-- ==== Sys2Proof/Laws/State.lean ====
section
/-! SUPPORT. The small lemmas of the operations that update State: what each field reads after each operation, so that no
later proof unfolds an update; and everything a checked instruction can answer. -/

namespace Sys2Proof.Machine

open Sys2Proof

/-! ### One lemma per field and operation -/

section fields
variable (s : State) (k : Violation) (op at_ w : Word) (x : VReg) (b : Byte) (f : Bool) (a n : Nat) (bs : List Byte)
  (scr : Screen) (drawn : Screen × Bool) (bytes : VReg → Byte) (kw : KeyWait)

@[simp] theorem raise_memory : (raise k s).memory = s.memory := rfl
@[simp] theorem raise_v : (raise k s).v = s.v := rfl
@[simp] theorem raise_i : (raise k s).i = s.i := rfl
@[simp] theorem raise_pc : (raise k s).pc = s.pc := rfl
@[simp] theorem raise_stack : (raise k s).stack = s.stack := rfl
@[simp] theorem raise_sp : (raise k s).sp = s.sp := rfl
@[simp] theorem raise_hp48 : (raise k s).hp48 = s.hp48 := rfl
@[simp] theorem raise_dt : (raise k s).dt = s.dt := rfl
@[simp] theorem raise_st : (raise k s).st = s.st := rfl
@[simp] theorem raise_keypad : (raise k s).keypad = s.keypad := rfl
@[simp] theorem raise_screen : (raise k s).screen = s.screen := rfl
@[simp] theorem raise_hiRes : (raise k s).hiRes = s.hiRes := rfl
@[simp] theorem raise_screenUpdated : (raise k s).screenUpdated = s.screenUpdated := rfl
@[simp] theorem raise_ended : (raise k s).ended = s.ended := rfl
@[simp] theorem raise_waitForKey : (raise k s).waitForKey = s.waitForKey := rfl
@[simp] theorem raise_opcode : (raise k s).opcode = s.opcode := rfl
@[simp] theorem raise_rng : (raise k s).rng = s.rng := rfl
@[simp] theorem raise_ipf : (raise k s).ipf = s.ipf := rfl
@[simp] theorem raise_platform : (raise k s).platform = s.platform := rfl
@[simp] theorem raise_faulted : (raise k s).faulted = true := rfl
@[simp] theorem raise_initialized : (raise k s).initialized = s.initialized := rfl
@[simp] theorem raise_params : (raise k s).params = s.params := rfl
@[simp] theorem raise_raised : (raise k s).raised = some (.contractViolation k) := rfl
/-- Nothing else changes. -/
theorem raise_rest : { raise k s with faulted := s.faulted, raised := s.raised } = s := rfl

@[simp] theorem raiseUnknown_memory : (raiseUnknown op at_ s).memory = s.memory := rfl
@[simp] theorem raiseUnknown_v : (raiseUnknown op at_ s).v = s.v := rfl
@[simp] theorem raiseUnknown_i : (raiseUnknown op at_ s).i = s.i := rfl
@[simp] theorem raiseUnknown_pc : (raiseUnknown op at_ s).pc = s.pc := rfl
@[simp] theorem raiseUnknown_stack : (raiseUnknown op at_ s).stack = s.stack := rfl
@[simp] theorem raiseUnknown_sp : (raiseUnknown op at_ s).sp = s.sp := rfl
@[simp] theorem raiseUnknown_hp48 : (raiseUnknown op at_ s).hp48 = s.hp48 := rfl
@[simp] theorem raiseUnknown_dt : (raiseUnknown op at_ s).dt = s.dt := rfl
@[simp] theorem raiseUnknown_st : (raiseUnknown op at_ s).st = s.st := rfl
@[simp] theorem raiseUnknown_keypad : (raiseUnknown op at_ s).keypad = s.keypad := rfl
@[simp] theorem raiseUnknown_screen : (raiseUnknown op at_ s).screen = s.screen := rfl
@[simp] theorem raiseUnknown_hiRes : (raiseUnknown op at_ s).hiRes = s.hiRes := rfl
@[simp] theorem raiseUnknown_screenUpdated : (raiseUnknown op at_ s).screenUpdated = s.screenUpdated := rfl
@[simp] theorem raiseUnknown_ended : (raiseUnknown op at_ s).ended = s.ended := rfl
@[simp] theorem raiseUnknown_waitForKey : (raiseUnknown op at_ s).waitForKey = s.waitForKey := rfl
@[simp] theorem raiseUnknown_opcode : (raiseUnknown op at_ s).opcode = s.opcode := rfl
@[simp] theorem raiseUnknown_rng : (raiseUnknown op at_ s).rng = s.rng := rfl
@[simp] theorem raiseUnknown_ipf : (raiseUnknown op at_ s).ipf = s.ipf := rfl
@[simp] theorem raiseUnknown_platform : (raiseUnknown op at_ s).platform = s.platform := rfl
@[simp] theorem raiseUnknown_faulted : (raiseUnknown op at_ s).faulted = s.faulted := rfl
@[simp] theorem raiseUnknown_initialized : (raiseUnknown op at_ s).initialized = s.initialized := rfl
@[simp] theorem raiseUnknown_params : (raiseUnknown op at_ s).params = s.params := rfl
@[simp] theorem raiseUnknown_raised : (raiseUnknown op at_ s).raised = some (.unknownOpcode op at_) := rfl
/-- Nothing else changes. -/
theorem raiseUnknown_rest : { raiseUnknown op at_ s with raised := s.raised } = s := rfl
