-- ==== Sys2Proof/Laws/Memory.lean ====
section
/-! SUPPORT. What memory operations do, and that each keeps the canonical form (20_memory.md R203 to R206). -/

namespace Sys2Proof.Machine

open Sys2Proof

/-! ### Reading after erasing, inserting, writing -/

theorem Memory.read_erase (p : Params) (m : Memory) (a k : Nat) :
    Memory.read p (Memory.erase m a) k = if k = a then Memory.unlisted p a else Memory.read p m k := by
  induction m with
  | nil => by_cases h : k = a <;> simp [Memory.erase, Memory.read, h]
  | cons c rest ih =>
    obtain ⟨j, b⟩ := c
    have step : Memory.erase ((j, b) :: rest) a = if j = a then Memory.erase rest a else (j, b) :: Memory.erase rest a := by
      by_cases hj : j = a <;> simp [Memory.erase, hj]
    rw [step]
    by_cases hj : j = a
    · rw [if_pos hj, ih]
      by_cases hk : k = a
      · simp [hk]
      · have : ¬j = k := fun e => hk (e ▸ hj)
        simp [Memory.read, hk, this]
    · rw [if_neg hj]
      by_cases hk : j = k
      · have : ¬k = a := fun e => hj (hk.trans e)
        simp [Memory.read, hk, this]
      · simp [Memory.read, hk, ih]

theorem Memory.read_insert (p : Params) (m : Memory) (a : Nat) (b : Byte) (k : Nat) :
    Memory.read p (Memory.insert m a b) k = if k = a then b else Memory.read p m k := by
  induction m with
  | nil => simp [Memory.insert, Memory.read, eq_comm]
  | cons c rest ih =>
    obtain ⟨j, d⟩ := c
    simp only [Memory.insert]
    split
    · simp [Memory.read, eq_comm (a := a)]
    · split
      · next _ h => subst h; by_cases hk : k = a <;> simp [Memory.read, hk, Ne.symm]
      · next h1 h2 =>
        by_cases hk : j = k
        · have : ¬k = a := fun e => h2 (e.symm.trans hk.symm)
          simp [Memory.read, hk, this]
        · simpa [Memory.read, hk] using ih

/-- A read returns the byte last written there, and every other address reads as before. -/
theorem Memory.read_write (p : Params) (m : Memory) (a : Nat) (b : Byte) (k : Nat) :
    Memory.read p (Memory.write p m a b) k = if k = a then b else Memory.read p m k := by
  unfold Memory.write
  split
  · next h => rw [Memory.read_erase, h]
  · exact Memory.read_insert p m a b k

/-- After a list of bytes is written from `a`, its `j`-th byte reads at `a + j`, and every other address reads as before. -/
theorem Memory.read_writeList (p : Params) (m : Memory) (a : Nat) (bs : List Byte) (k : Nat) :
    Memory.read p (Memory.writeList p m a bs) k =
      if a ≤ k then bs[k - a]?.getD (Memory.read p m k) else Memory.read p m k := by
  induction bs generalizing m a with
  | nil => simp [Memory.writeList]
  | cons b rest ih =>
    rw [Memory.writeList, ih, Memory.read_write]
    rcases Nat.lt_trichotomy k a with h | h | h
    · simp [show ¬a + 1 ≤ k by omega, show ¬a ≤ k by omega, h.ne]
    · subst h; simp
    · obtain ⟨d, rfl⟩ : ∃ d, k = a + 1 + d := ⟨k - (a + 1), by omega⟩
      simp [show ¬a + 1 + d = a by omega, show a ≤ a + 1 + d by omega, show a + 1 + d - a = d + 1 by omega]

/-! ### The canonical form -/

theorem Memory.wf_nil (p : Params) : Memory.wf p [] := ⟨.nil, by simp⟩

theorem Memory.wf_erase {p : Params} {m : Memory} (h : m.wf p) (a : Nat) : (Memory.erase m a).wf p :=
  ⟨h.1.filter _, fun c hc => h.2 c (List.mem_of_mem_filter hc)⟩

theorem Memory.mem_insert {m : Memory} {a : Nat} {b : Byte} {c : Host.Cell} (h : c ∈ Memory.insert m a b) :
    c = (a, b) ∨ c ∈ m := by
  induction m with
  | nil => simpa [Memory.insert] using h
  | cons d rest ih =>
    obtain ⟨j, e⟩ := d
    simp only [Memory.insert] at h
    split at h
    · simpa using h
    · split at h
      · rcases List.mem_cons.1 h with h | h
        · exact .inl h
        · exact .inr (List.mem_cons_of_mem _ h)
      · rcases List.mem_cons.1 h with h | h
        · exact .inr (h ▸ List.mem_cons_self)
        · exact (ih h).imp_right (List.mem_cons_of_mem _)

theorem Memory.sorted_insert {m : Memory} (h : m.Pairwise fun c d => c.1 < d.1) (a : Nat) (b : Byte) :
    (Memory.insert m a b).Pairwise fun c d => c.1 < d.1 := by
  induction m with
  | nil => simp [Memory.insert]
  | cons d rest ih =>
    obtain ⟨j, e⟩ := d
    rw [List.pairwise_cons] at h
    simp only [Memory.insert]
    split
    · next hlt =>
      refine List.pairwise_cons.2 ⟨?_, List.pairwise_cons.2 h⟩
      rintro c hc
      rcases List.mem_cons.1 hc with rfl | hc
      · exact hlt
      · exact hlt.trans (h.1 c hc)
    · split
      · next _ heq => exact List.pairwise_cons.2 ⟨fun c hc => heq ▸ h.1 c hc, h.2⟩
      · next h1 h2 =>
        refine List.pairwise_cons.2 ⟨fun c hc => ?_, ih h.2⟩
        rcases Memory.mem_insert hc with rfl | hc
        · show j < a; omega
        · exact h.1 c hc

/-- Every write inside the memory keeps the canonical form. -/
theorem Memory.wf_write {p : Params} {m : Memory} (h : m.wf p) {a : Nat} (ha : a < memSize) (b : Byte) :
    (Memory.write p m a b).wf p := by
  unfold Memory.write
  split
  · exact Memory.wf_erase h a
  · next hb =>
    refine ⟨Memory.sorted_insert h.1 a b, fun c hc => ?_⟩
    rcases Memory.mem_insert hc with rfl | hc
    · exact ⟨ha, hb⟩
    · exact h.2 c hc

/-- A canonical memory lists an address exactly when it reads as something other than its unlisted value. -/
theorem Memory.read_of_not_mem {p : Params} {m : Memory} {a : Nat} (h : ∀ c ∈ m, c.1 ≠ a) :
    Memory.read p m a = Memory.unlisted p a := by
  induction m with
  | nil => rfl
  | cons c rest ih =>
    obtain ⟨j, b⟩ := c
    have hj : j ≠ a := h _ List.mem_cons_self
    simpa [Memory.read, hj] using ih fun d hd => h d (List.mem_cons_of_mem _ hd)

theorem Memory.read_of_mem {p : Params} {m : Memory} (h : m.Pairwise fun c d => c.1 < d.1) {a : Nat} {b : Byte}
    (hm : (a, b) ∈ m) : Memory.read p m a = b := by
  induction m with
  | nil => cases hm
  | cons c rest ih =>
    obtain ⟨j, d⟩ := c
    rw [List.pairwise_cons] at h
    rcases List.mem_cons.1 hm with e | hm
    · obtain ⟨rfl, rfl⟩ := Prod.mk.inj e
      simp [Memory.read]
    · have : j ≠ a := (h.1 _ hm).ne
      simpa [Memory.read, this] using ih h.2 hm

/-- A list of bytes written inside the memory keeps the canonical form. -/
theorem Memory.wf_writeList {p : Params} {m : Memory} (h : m.wf p) {a : Nat} (bs : List Byte)
    (ha : a + bs.length ≤ memSize) : (Memory.writeList p m a bs).wf p := by
  induction bs generalizing m a with
  | nil => exact h
  | cons b rest ih =>
    rw [List.length_cons] at ha
    exact ih (Memory.wf_write h (by omega) b) (by omega)

/-- A write lists no address but its own anew. -/
theorem Memory.mem_write {p : Params} {m : Memory} {a : Nat} {b : Byte} {c : Host.Cell}
    (h : c ∈ Memory.write p m a b) : c = (a, b) ∨ c ∈ m := by
  unfold Memory.write at h
  split at h
  · exact .inr (List.mem_of_mem_filter h)
  · exact Memory.mem_insert h

/-- A list of writes lists no address but its own anew. -/
theorem Memory.mem_writeList {p : Params} {m : Memory} {a : Nat} {bs : List Byte} {c : Host.Cell}
    (h : c ∈ Memory.writeList p m a bs) : (a ≤ c.1 ∧ c.1 < a + bs.length) ∨ c ∈ m := by
  induction bs generalizing m a with
  | nil => exact .inr h
  | cons b rest ih =>
    rw [List.length_cons]
    rcases ih h with h | h
    · exact .inl (by omega)
    · rcases Memory.mem_write h with rfl | h
      · exact .inl (by simp)
      · exact .inr h

/-! ### On the state -/

section onState
variable (s : State) (a k : Nat) (b : Byte) (bs : List Byte)

theorem readByte_writeByte : (s.writeByte a b).readByte k = if k = a then b else s.readByte k :=
  Memory.read_write s.params s.memory a b k

theorem readByte_writeBytes :
    (s.writeBytes a bs).readByte k = if a ≤ k then bs[k - a]?.getD (s.readByte k) else s.readByte k :=
  Memory.read_writeList s.params s.memory a bs k

/-- Bytes outside those written read as before. -/
theorem readByte_writeBytes_outside (h : k < a ∨ a + bs.length ≤ k) :
    (s.writeBytes a bs).readByte k = s.readByte k := by
  rw [readByte_writeBytes]
  split
  · rw [List.getElem?_eq_none (by omega)]; rfl
  · rfl

/-- The bytes written read back. -/
theorem readByte_writeBytes_inside (j : Nat) (h : j < bs.length) : (s.writeBytes a bs).readByte (a + j) = bs[j] := by
  simp [readByte_writeBytes, h]

/-- Equal memories under equal parameters read the same. -/
theorem readByte_congr {s t : State} (hm : t.memory = s.memory) (hp : t.params = s.params) (a : Nat) :
    t.readByte a = s.readByte a := by
  simp only [State.readByte, hm, hp]

end onState

/-! ### The checks (20_memory.md R205, R206) -/

theorem readCheck_eq_none {a n : Nat} : readCheck a n = none ↔ ∀ k < n, a + k < 4096 := by
  unfold readCheck memSize
  split
  · next h => simp only [true_iff]; intro k hk; omega
  · next h =>
    simp only [reduceCtorEq, false_iff, not_forall]
    exact ⟨n - 1, by omega, by omega⟩

theorem readCheck_cases (a n : Nat) : readCheck a n = none ∨ readCheck a n = some .memOutOfRange := by
  unfold readCheck; split <;> simp

theorem inFont_iff {a : Nat} : inFont a = true ↔ 0x50 ≤ a ∧ a < 0x140 := by
  rw [inFont, Bool.and_eq_true, decide_eq_true_iff, decide_eq_true_iff]; rfl

theorem touchesFont_iff {a n : Nat} : touchesFont a n = true ↔ ∃ k < n, 0x50 ≤ a + k ∧ a + k < 0x140 := by
  simp only [touchesFont, List.any_eq_true, List.mem_range, inFont_iff]

/-- The checks of a set of writes pass exactly when every address exists and none is a protected font byte. -/
theorem writeCheck_eq_none {p : Params} {a n : Nat} :
    writeCheck p a n = none ↔
      (∀ k < n, a + k < 4096) ∧ (p.fontWriteFaults = true → ∀ k < n, ¬(0x50 ≤ a + k ∧ a + k < 0x140)) := by
  rw [writeCheck, ← readCheck_eq_none]
  rcases readCheck_cases a n with h | h
  · rw [h]
    by_cases hf : p.fontWriteFaults = true <;> by_cases ht : touchesFont a n = true
    · simpa [hf, ht] using touchesFont_iff.1 ht
    · have := mt touchesFont_iff.2 ht
      push Not at this
      simpa [hf, ht] using this
    · simp [hf]
    · simp [hf]
  · simp [h]

/-- One address past the memory is enough for MemOutOfRange. -/
theorem readCheck_eq_some {a n : Nat} (hn : n ≠ 0) (h : 4096 < a + n) : readCheck a n = some .memOutOfRange := by
  rw [readCheck, if_neg (by rw [memSize]; omega)]

/-- MemOutOfRange comes first. -/
theorem writeCheck_eq_mem {p : Params} {a n : Nat} (hn : n ≠ 0) (h : 4096 < a + n) :
    writeCheck p a n = some .memOutOfRange := by
  rw [writeCheck, readCheck_eq_some hn h]

/-- FontWrite, where every address exists. -/
theorem writeCheck_eq_font {p : Params} {a n : Nat} (h : ∀ k < n, a + k < 4096) (hf : p.fontWriteFaults = true)
    (hk : ∃ k < n, 0x50 ≤ a + k ∧ a + k < 0x140) : writeCheck p a n = some .fontWrite := by
  rw [writeCheck, readCheck_eq_none.2 h]
  simp [hf, touchesFont_iff.2 hk]

end Sys2Proof.Machine
end

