-- ==== Sys2Proof/Tests/Slice0.lean ====
section
/-! SUPPORT. The model's own tests. Every expected value is written by hand from the spec: the words from the patterns of
30_encoding.md R301 and R304, the results from spec/95_test_vectors.md ("X", "V" and "P" below are its vectors) or from the
example of the rule named. After them, for each statement of Obligations.lean that has hypotheses, a state that meets them. -/

open Sys2Proof Sys2Proof.Machine

namespace Sys2Proof.Tests

/-! ### Well-formedness: an ill-formed term for each check, refused -/

theorem test_sys_of_taken_words_is_ill_formed :
    [0x0E0, 0x0C0, 0x0CF, 0x0FB, 0x0FC, 0x0EE, 0x0FD, 0x0FE, 0x0FF].all (fun nnn : Addr12 => !(Instr.sys nnn).wellFormed) =
      true := by decide

theorem test_sys_of_free_words_is_well_formed :
    [0x000, 0x0BF, 0x0D0, 0x0DF, 0x0E1, 0x1E0, 0xFFF].all (fun nnn : Addr12 => (Instr.sys nnn).wellFormed) = true := by decide

theorem test_drw_of_zero_rows_is_ill_formed :
    ((Instr.drw 1 2 0).wellFormed, (Instr.drw 1 2 1).wellFormed) = (false, true) := by decide

/-! ### Words written out from R301 and R304, one at least for each constructor -/

/-- A written word decodes to the instruction it stands for, and that instruction is encoded as the word. -/
def readsAs (c : Word × Instr) : Bool := decodeOp c.1 == some c.2 && encode c.2 == c.1

theorem test_words_group0 : [
    (0b0000_0000_1110_0000, .cls), (0b0000_0000_1100_0011, .scd 3), (0b0000_0000_1111_1011, .scr),
    (0b0000_0000_1111_1100, .scl), (0b0000_0000_1110_1110, .ret), (0b0000_0000_1111_1101, .exitProgram),
    (0b0000_0000_1111_1110, .low), (0b0000_0000_1111_1111, .high), (0b0000_0001_0010_0011, .sys 0x123),
    (0b0000_0000_0000_0000, .sys 0)].all readsAs = true := by decide

theorem test_words_control : [
    (0b0001_0010_0011_0100, .jp 0x234), (0b0010_0011_0000_0000, .call 0x300), (0b0011_0011_0001_0010, .seImm 3 0x12),
    (0b0100_0011_0001_0010, .sneImm 3 0x12), (0b0101_0001_0010_0000, .seReg 1 2), (0b1001_0001_0010_0000, .sneReg 1 2),
    (0b1011_0010_0000_0001, .jpV0 0x201)].all readsAs = true := by decide

theorem test_words_alu : [
    (0b0110_1010_0100_0010, .ldImm 10 0x42), (0b0111_0000_0000_0001, .addImm 0 1), (0b1000_0000_0001_0000, .ldReg 0 1),
    (0b1000_0010_0001_0001, .orReg 2 1), (0b1000_0010_0001_0010, .andReg 2 1), (0b1000_0010_0001_0011, .xorReg 2 1),
    (0b1000_0010_0001_0100, .addReg 2 1), (0b1000_0010_0001_0101, .subReg 2 1), (0b1000_0010_0001_0110, .shrReg 2 1),
    (0b1000_0010_0001_0111, .subnReg 2 1), (0b1000_0010_0001_1110, .shlReg 2 1)].all readsAs = true := by decide

theorem test_words_index_and_random : [
    (0b1010_0010_1111_0000, .ldI 0x2F0), (0b1100_0101_0000_1111, .rnd 5 0x0F), (0b1111_0111_0001_1110, .addI 7),
    (0b1111_0111_0010_1001, .ldFont 7), (0b1111_0111_0011_0000, .ldHiFont 7), (0b1111_0111_0011_0011, .ldBcd 7),
    (0b1111_0111_0101_0101, .storeRegs 7), (0b1111_0111_0110_0101, .loadRegs 7), (0b1111_0111_0111_0101, .saveHp48 7),
    (0b1111_1000_1000_0101, .loadHp48 8)].all readsAs = true := by decide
━━━━━━━━
Exercise requirements
Select from the material above each line in which the string "fontWriteFaults" appears, and list those lines.

Response to the task
      (∀ k < n, a + k < 4096) ∧ (p.fontWriteFaults = true → ∀ k < n, ¬(0x50 ≤ a + k ∧ a + k < 0x140)) := by
    by_cases hf : p.fontWriteFaults = true <;> by_cases ht : touchesFont a n = true
theorem writeCheck_eq_font {p : Params} {a n : Nat} (h : ∀ k < n, a + k < 4096) (hf : p.fontWriteFaults = true)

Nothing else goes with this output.